I have a huge abundance of every craft material _except _for cotton. 

I never get cotton after doing requests, and it's gotten to the point where I've redeemed my nintendo points 24 times (at least) to get the cotton because I never get it. Yet I have almost 200 wood, 200 paper, loads of preserves (which you rarely need) and I literally have over _SEVEN HUNDRED_ steel. 

Cotton? I have like...26. 

This game is highly unbalanced. I don't know why they don't realize this, or maybe it's just me. So few villagers even have cotton as their main craft material as well, yet a good 90% of craft items require cotton. I've wasted a ton of nintendo points on cotton, and I've spent many leaf tickets making up for missing cotton because it's preventing me from crafting nearly everything. I'm super frustrated to the point I don't even want to play anymore. The game isn't 'fun' to begin with, but make it frustrating like this and I'll be out.


----------



## Ras (Mar 21, 2018)

Keep the cotton villagers in your camp. Speak to them every three hours. That should help.  It'll make you mad when they waste a three-hour period by talking about nonsense or giving you money, though!

In case you need it, here's a list of the cottons:

https://imgur.com/a/iuLVM

The second image is sorted by materials.


----------



## Ably.Saucey (Mar 21, 2018)

I'm constantly selling steel to make room, but I think I have 70 cotton.
It's even worse with trying to get harmonious essence, I have 23 of the those T-T


----------



## Becca617 (Mar 21, 2018)

yep, i have the same problem. most of the villagers give either steel or wood and im constantly having to sell that material as it reaches 999 so quickly. im gonna have to add the cotton villagers to my camp


----------



## Elephantmarshmallow (Mar 22, 2018)

I have the same problem, 700+ of steel and wood, and 400+ of paper.
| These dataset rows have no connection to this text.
-- ==== Sys2Proof/Laws/WithinTierOps.lean ====
section
/-! SUPPORT. What the operations and commands of Machine/TierOps can do to the state (Laws/Within). -/

namespace Sys2Proof.Machine

theorem bumpMif_within {M : Nat} {s0 : State} (hM : Sub 0x1 M) (s : State) (a off n : Nat) (hW : Within M s0 s) : Within M s0 (bumpMif s a off n) := by
  unfold bumpMif
  repeat' first
    | with_reducible assumption
    | with_reducible apply bump_within (Sub.up hM rfl)

theorem listPoison_within {M : Nat} {s0 : State} (hM : Sub 0x310000e89 M) (s : State) (l : Nat) (hW : Within M s0 s) : Within M s0 (listPoison s l) := by
  unfold listPoison
  repeat' first
    | with_reducible assumption
    | (intro x
       first
         | (have hx : Within M s0 x := by
              unfold x
              repeat' first
                | with_reducible assumption
                | with_reducible apply Within.ite
                | with_reducible apply updStack_within (Sub.up hM rfl)
                | with_reducible apply failRing_within (Sub.up hM rfl))
         | skip
       clear_value x)
    | lift_lets -underBinder
    | with_reducible apply Within.ite
    | with_reducible apply updStack_within (Sub.up hM rfl)
    | with_reducible apply failRing_within (Sub.up hM rfl)

theorem clearPoison_within {M : Nat} {s0 : State} (hM : Sub 0x300 M) (s : State) (l : Nat) (hW : Within M s0 s) : Within M s0 (clearPoison s l) := by
  unfold clearPoison
  repeat' first
    | with_reducible assumption
    | (intro x
       first
         | (have hx : Within M s0 x := by
              unfold x
              repeat' first
                | with_reducible assumption
                | with_reducible apply updStack_within (Sub.up hM rfl)
                | with_reducible refine Within.cache ?_ (Sub.has hM rfl))
         | skip
       clear_value x)
    | lift_lets -underBinder
    | with_reducible apply updStack_within (Sub.up hM rfl)
    | with_reducible refine Within.cache ?_ (Sub.has hM rfl)

theorem evictLine_within {M : Nat} {s0 : State} (hM : Sub 0x310000f89 M) (s : State) (l : Nat) (hW : Within M s0 s) : Within M s0 (evictLine s l) := by
  unfold evictLine
  repeat' first
    | with_reducible assumption
    | (intro x
       first
         | (have hx : Within M s0 x := by
              unfold x
              repeat' first
                | with_reducible assumption
                | with_reducible apply Within.ite
                | with_reducible apply listPoison_within (Sub.up hM rfl)
                | with_reducible refine Within.cache ?_ (Sub.has hM rfl))
         | skip
       clear_value x)
    | lift_lets -underBinder
    | with_reducible apply Within.ite
    | with_reducible apply listPoison_within (Sub.up hM rfl)
    | with_reducible refine Within.cache ?_ (Sub.has hM rfl)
At this point I'm just trying to use all the wood and steel but I keep gaining it back super easily


----------



## NiamhACPC (Mar 22, 2018)

That info Ras posted is excellent and definitely shows how unbalanced the game is in terms of materials. (Although based on it I should have had enough wood all the time but I've got wayyyyy more steel like everyone else.)

I don't know if it's just my luck, but in my game Rex is the best for cotton, and he loses stuff a lot so that's like 40 cotton each time. I add him to my camp whenever I get low.


----------



## Ras (Mar 22, 2018)

Ably.Saucey said:


> I'm constantly selling steel to make room, but I think I have 70 cotton.
> It's even worse with trying to get harmonious essence, I have 23 of the those T-T



Again, add them to your camp and try to speak to them every three hours. I got up to 140 harmonious essence in three days doing this. Go in at other times to see if they are looking for lost items. You'll usually get 6 for that. Only have those five for more luck getting just that essence (I also had three hip villagers to build up that essence at the same time).


----------



## WynterFrost (Mar 22, 2018)

So crazy that only three villagers give out preserves yet there's so many for steel and wood


----------



## That Marshal Fangirl (Mar 22, 2018)

I agree the amount of crafting materials is highly unbalanced.  For example, I constantly have to sell 100 steel and wood because I reach the 999 limit, but paper, cotton, and preserves are extremely hard to come by.  It's quite frustrating.


----------



## Chewy.7204 (Mar 22, 2018)

I have to sell some steel and wood each day and craft something that uses paper (because I've heard it's hard to get) because I run out of space. I have around 600+ wool, 300+ preserves,  but wool is mostly what I need to have for items so I feel your pain.


----------



## Flare (Mar 22, 2018)

What makes things worse about Cotton is that it is the material that will probably be used the most for the villagers who need to be at a Level 7 Friendship which means the amount of a material needed will rise high.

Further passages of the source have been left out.